====== AVAILABLE DATA
-- ==== Sys2Proof/Machine/Pins.lean ====
section
/-! DEFINITION. General pins (R517 to R524) and the management transport registers: pin set-up, pads, locks, frame sync. -/
namespace Sys2Proof.Machine

/-- `GP_nCFG` (R518). -/
def pinWord (s : State) (n : Nat) : Word :=
  let p := s.gpio.pin n
  BitVec.ofNat 32 (p.func % 16 + p.pull % 4 * 16 + p.drive % 4 * 64 + p.sleep % 4 * 256 + p.out.toNat * 1024 + p.oe.toNat * 2048
    + p.lock.toNat * 4096 + (padOf s n).toNat * 8192)

/-- The board drives pad `n` to `level`: an input of function 0 raises source 247 at each change, one of function 8 at each rise (R520). -/
def padChange (s : State) (n : Nat) (level : Bool) : State :=
  let p := s.gpio.pin n
  if p.pad = level then s else padEvent s { s with gpio := s.gpio.setPin n { p with pad := level } } n

/-- GPIO_PAD_CHANGE (R520). -/
def execGpioPadChange (pin : Nat) (level : Bool) (s : State) : Host.Outcome State Fault Refusal :=
  if pin < 48 then .next (padChange s pin level) else .next s

/-- FRAME_SYNC_IN_EDGE: a rising edge on a function 8 pin (R520). -/
def execFrameSyncInEdge (pin : Nat) (s : State) : Host.Outcome State Fault Refusal :=
  if pin < 48 ∧ (govPin s pin).func = 8 then .next (padChange s pin true) else .next s

/-- CLK_AUD edges since READY. -/
def audEdges (s : State) : Nat := s.audit.uptime * 48 / 1000

/-- FRAME_SYNC_OUT_PULSE at an edge since READY whose count is a multiple of 800, once, in FAULT and HALTED too, where CLK_AUD runs on (R465, R488); the
outputs fall again 8 edges later (R517). -/
def execFrameSyncOutPulse (s : State) : Host.Outcome State Fault Refusal :=
  if s.mgmt.devstate ≠ 1 && audEdges s % 800 = 0 && decide (s.gpio.syncAt ≤ audEdges s) then
    .next { s with gpio := { s.gpio with syncOut := true, syncAt := audEdges s + 800 } }
  else .next s

/-- The end of a pulse (R517). -/
def syncFall (s : State) : State :=
  if s.gpio.syncOut && decide (8 ≤ audEdges s % 800) then { s with gpio := { s.gpio with syncOut := false } } else s

/-! ### Changing a pin (R521, R522) -/

/-- A pin that takes SLEEP 3 in Frost keeps the level that it shows (R524). -/
def keepLevel (s : State) (n : Nat) (p : Pin) : BitVec 48 :=
  if s.power.frost && p.sleep = 3 then (if padOf s n then s.gpio.kept ||| 1#48 <<< n else s.gpio.kept &&& ~~~ (1#48 <<< n)) else s.gpio.kept

/-- A pin takes a new set-up at one edge (R521, R522), which may change its PAD (R520); in Frost its role changes at the exit (R524). A rail that waited
for the bus takes its voltage when the function returns (R522). -/
def changePin (s : State) (n : Nat) (p : Pin) : State :=
  let t := if s.power.frost then s else giveUp s n (s.gpio.pin n).func p.func
  padEvent s (setRail { t with gpio := { t.gpio.setPin n p with kept := keepLevel s n p } }) n

/-! ### Registers of the GPIO block (R518, R523) -/

/-- Lock every pin of a mask (R523). -/
def lockPins (g : Gpio) (mask : Nat) : Gpio :=
  { g with pins := Vector.ofFn fun n => if mask.testBit n.val then { g.pins[n] with lock := true } else g.pins[n] }

/-- The lock mask as one number. -/
def Gpio.mask (g : Gpio) : Nat := g.maskL.toNat + g.maskH.toNat % 2 ^ 16 * 2 ^ 32

/-- A write of a register of the block; any write but 0xA5 right after 0x5A ends the sequence (R523). -/
def gpioWrite (s : State) (off : Nat) (v : Word) : State :=
  let g := s.gpio
  let d := { s with gpio := { g with armed := false } }
  if off = 0x110 then
    if v.toNat % 256 = 0x5A then { s with gpio := { g with armed := true } }
    else if v.toNat % 256 = 0xA5 && g.armed then { s with gpio := { lockPins g g.mask with armed := false } }
    else d
  else if off = 0x108 then { s with gpio := { g with armed := false, maskL := v } }
  else if off = 0x10C then { s with gpio := { g with armed := false, maskH := v &&& 0xFFFF#32 } }
  else if off = 0x11C then { s with gpio := { g with armed := false, abort := g.abort &&& ~~~ v } }
  else if off < 0xC0 ∧ off % 4 = 0 then
    let n := off / 4
    let p := g.pin n
    if p.lock then d
    else changePin d n { p with
      func := bitsOf v.toNat 3 0, pull := bitsOf v.toNat 5 4, drive := bitsOf v.toNat 7 6, sleep := bitsOf v.toNat 9 8, out := v.getLsbD 10
      oe := v.getLsbD 11 }
  else d

/-- PINLOCK: a write of the GPIO block as part of the key sequence (R523). -/
def execPinlockWrite (off : Nat) (v : Word) (s : State) : Host.Outcome State Fault Refusal := .next (gpioWrite s off v)

/-! ### Set-ups at start-up (R519) -/

/-- The default set-up (R519). -/
def defaultPins : Vector Pin 48 :=
  Vector.ofFn fun n => if n.val < 3 then { resetPins[n] with func := 1 } else if 4 ≤ n.val ∧ n.val < 8 then { resetPins[n] with func := 12 } else resetPins[n]

/-- Step 3 of start-up: the stored set-up, or the default one. Pads keep their levels, and no pin is locked. -/
def applyStore (g : Gpio) (ok : Bool) : Gpio :=
  let base : Vector Pin 48 := match g.store, ok with
    | some l, true => Vector.ofFn fun n => l.getD n.val defaultPins[n]
    | _, _ => defaultPins
  { g with pins := Vector.ofFn fun n => { base[n] with pad := g.pins[n].pad, lock := false } }

end Sys2Proof.Machine
end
============
Would you restate each of the entries word for word?

-- ==== Sys2Proof/Machine/Pins.lean ====
section
/-! DEFINITION. General pins (R517 to R524) and the management transport registers: pin set-up, pads, locks, frame sync. -/
namespace Sys2Proof.Machine

/-- `GP_nCFG` (R518). -/
def pinWord (s : State) (n : Nat) : Word :=
  let p := s.gpio.pin n
  BitVec.ofNat 32 (p.func % 16 + p.pull % 4 * 16 + p.drive % 4 * 64 + p.sleep % 4 * 256 + p.out.toNat * 1024 + p.oe.toNat * 2048
    + p.lock.toNat * 4096 + (padOf s n).toNat * 8192)

/-- The board drives pad `n` to `level`: an input of function 0 raises source 247 at each change, one of function 8 at each rise (R520). -/
def padChange (s : State) (n : Nat) (level : Bool) : State :=
  let p := s.gpio.pin n
  if p.pad = level then s else padEvent s { s with gpio := s.gpio.setPin n { p with pad := level } } n

/-- GPIO_PAD_CHANGE (R520). -/
def execGpioPadChange (pin : Nat) (level : Bool) (s : State) : Host.Outcome State Fault Refusal :=
  if pin < 48 then .next (padChange s pin level) else .next s

/-- FRAME_SYNC_IN_EDGE: a rising edge on a function 8 pin (R520). -/
def execFrameSyncInEdge (pin : Nat) (s : State) : Host.Outcome State Fault Refusal :=
  if pin < 48 ∧ (govPin s pin).func = 8 then .next (padChange s pin true) else .next s

/-- CLK_AUD edges since READY. -/
def audEdges (s : State) : Nat := s.audit.uptime * 48 / 1000

/-- FRAME_SYNC_OUT_PULSE at an edge since READY whose count is a multiple of 800, once, in FAULT and HALTED too, where CLK_AUD runs on (R465, R488); the
outputs fall again 8 edges later (R517). -/
def execFrameSyncOutPulse (s : State) : Host.Outcome State Fault Refusal :=
  if s.mgmt.devstate ≠ 1 && audEdges s % 800 = 0 && decide (s.gpio.syncAt ≤ audEdges s) then
    .next { s with gpio := { s.gpio with syncOut := true, syncAt := audEdges s + 800 } }
  else .next s

/-- The end of a pulse (R517). -/
def syncFall (s : State) : State :=
  if s.gpio.syncOut && decide (8 ≤ audEdges s % 800) then { s with gpio := { s.gpio with syncOut := false } } else s

/-! ### Changing a pin (R521, R522) -/

/-- A pin that takes SLEEP 3 in Frost keeps the level that it shows (R524). -/
def keepLevel (s : State) (n : Nat) (p : Pin) : BitVec 48 :=
  if s.power.frost && p.sleep = 3 then (if padOf s n then s.gpio.kept ||| 1#48 <<< n else s.gpio.kept &&& ~~~ (1#48 <<< n)) else s.gpio.kept

/-- A pin takes a new set-up at one edge (R521, R522), which may change its PAD (R520); in Frost its role changes at the exit (R524). A rail that waited
for the bus takes its voltage when the function returns (R522). -/
def changePin (s : State) (n : Nat) (p : Pin) : State :=
  let t := if s.power.frost then s else giveUp s n (s.gpio.pin n).func p.func
  padEvent s (setRail { t with gpio := { t.gpio.setPin n p with kept := keepLevel s n p } }) n

/-! ### Registers of the GPIO block (R518, R523) -/

/-- Lock every pin of a mask (R523). -/
def lockPins (g : Gpio) (mask : Nat) : Gpio :=
  { g with pins := Vector.ofFn fun n => if mask.testBit n.val then { g.pins[n] with lock := true } else g.pins[n] }

/-- The lock mask as one number. -/
def Gpio.mask (g : Gpio) : Nat := g.maskL.toNat + g.maskH.toNat % 2 ^ 16 * 2 ^ 32

/-- A write of a register of the block; any write but 0xA5 right after 0x5A ends the sequence (R523). -/
def gpioWrite (s : State) (off : Nat) (v : Word) : State :=
  let g := s.gpio
  let d := { s with gpio := { g with armed := false } }
  if off = 0x110 then
    if v.toNat % 256 = 0x5A then { s with gpio := { g with armed := true } }
    else if v.toNat % 256 = 0xA5 && g.armed then { s with gpio := { lockPins g g.mask with armed := false } }
    else d
  else if off = 0x108 then { s with gpio := { g with armed := false, maskL := v } }
  else if off = 0x10C then { s with gpio := { g with armed := false, maskH := v &&& 0xFFFF#32 } }
  else if off = 0x11C then { s with gpio := { g with armed := false, abort := g.abort &&& ~~~ v } }
  else if off < 0xC0 ∧ off % 4 = 0 then
    let n := off / 4
    let p := g.pin n
    if p.lock then d
    else changePin d n { p with
      func := bitsOf v.toNat 3 0, pull := bitsOf v.toNat 5 4, drive := bitsOf v.toNat 7 6, sleep := bitsOf v.toNat 9 8, out := v.getLsbD 10
      oe := v.getLsbD 11 }
  else d

/-- PINLOCK: a write of the GPIO block as part of the key sequence (R523). -/
def execPinlockWrite (off : Nat) (v : Word) (s : State) : Host.Outcome State Fault Refusal := .next (gpioWrite s off v)

/-! ### Set-ups at start-up (R519) -/

/-- The default set-up (R519). -/
def defaultPins : Vector Pin 48 :=
  Vector.ofFn fun n => if n.val < 3 then { resetPins[n] with func := 1 } else if 4 ≤ n.val ∧ n.val < 8 then { resetPins[n] with func := 12 } else resetPins[n]

/-- Step 3 of start-up: the stored set-up, or the default one. Pads keep their levels, and no pin is locked. -/
def applyStore (g : Gpio) (ok : Bool) : Gpio :=
  let base : Vector Pin 48 := match g.store, ok with
    | some l, true => Vector.ofFn fun n => l.getD n.val defaultPins[n]
    | _, _ => defaultPins
  { g with pins := Vector.ofFn fun n => { base[n] with pad := g.pins[n].pad, lock := false } }

end Sys2Proof.Machine
end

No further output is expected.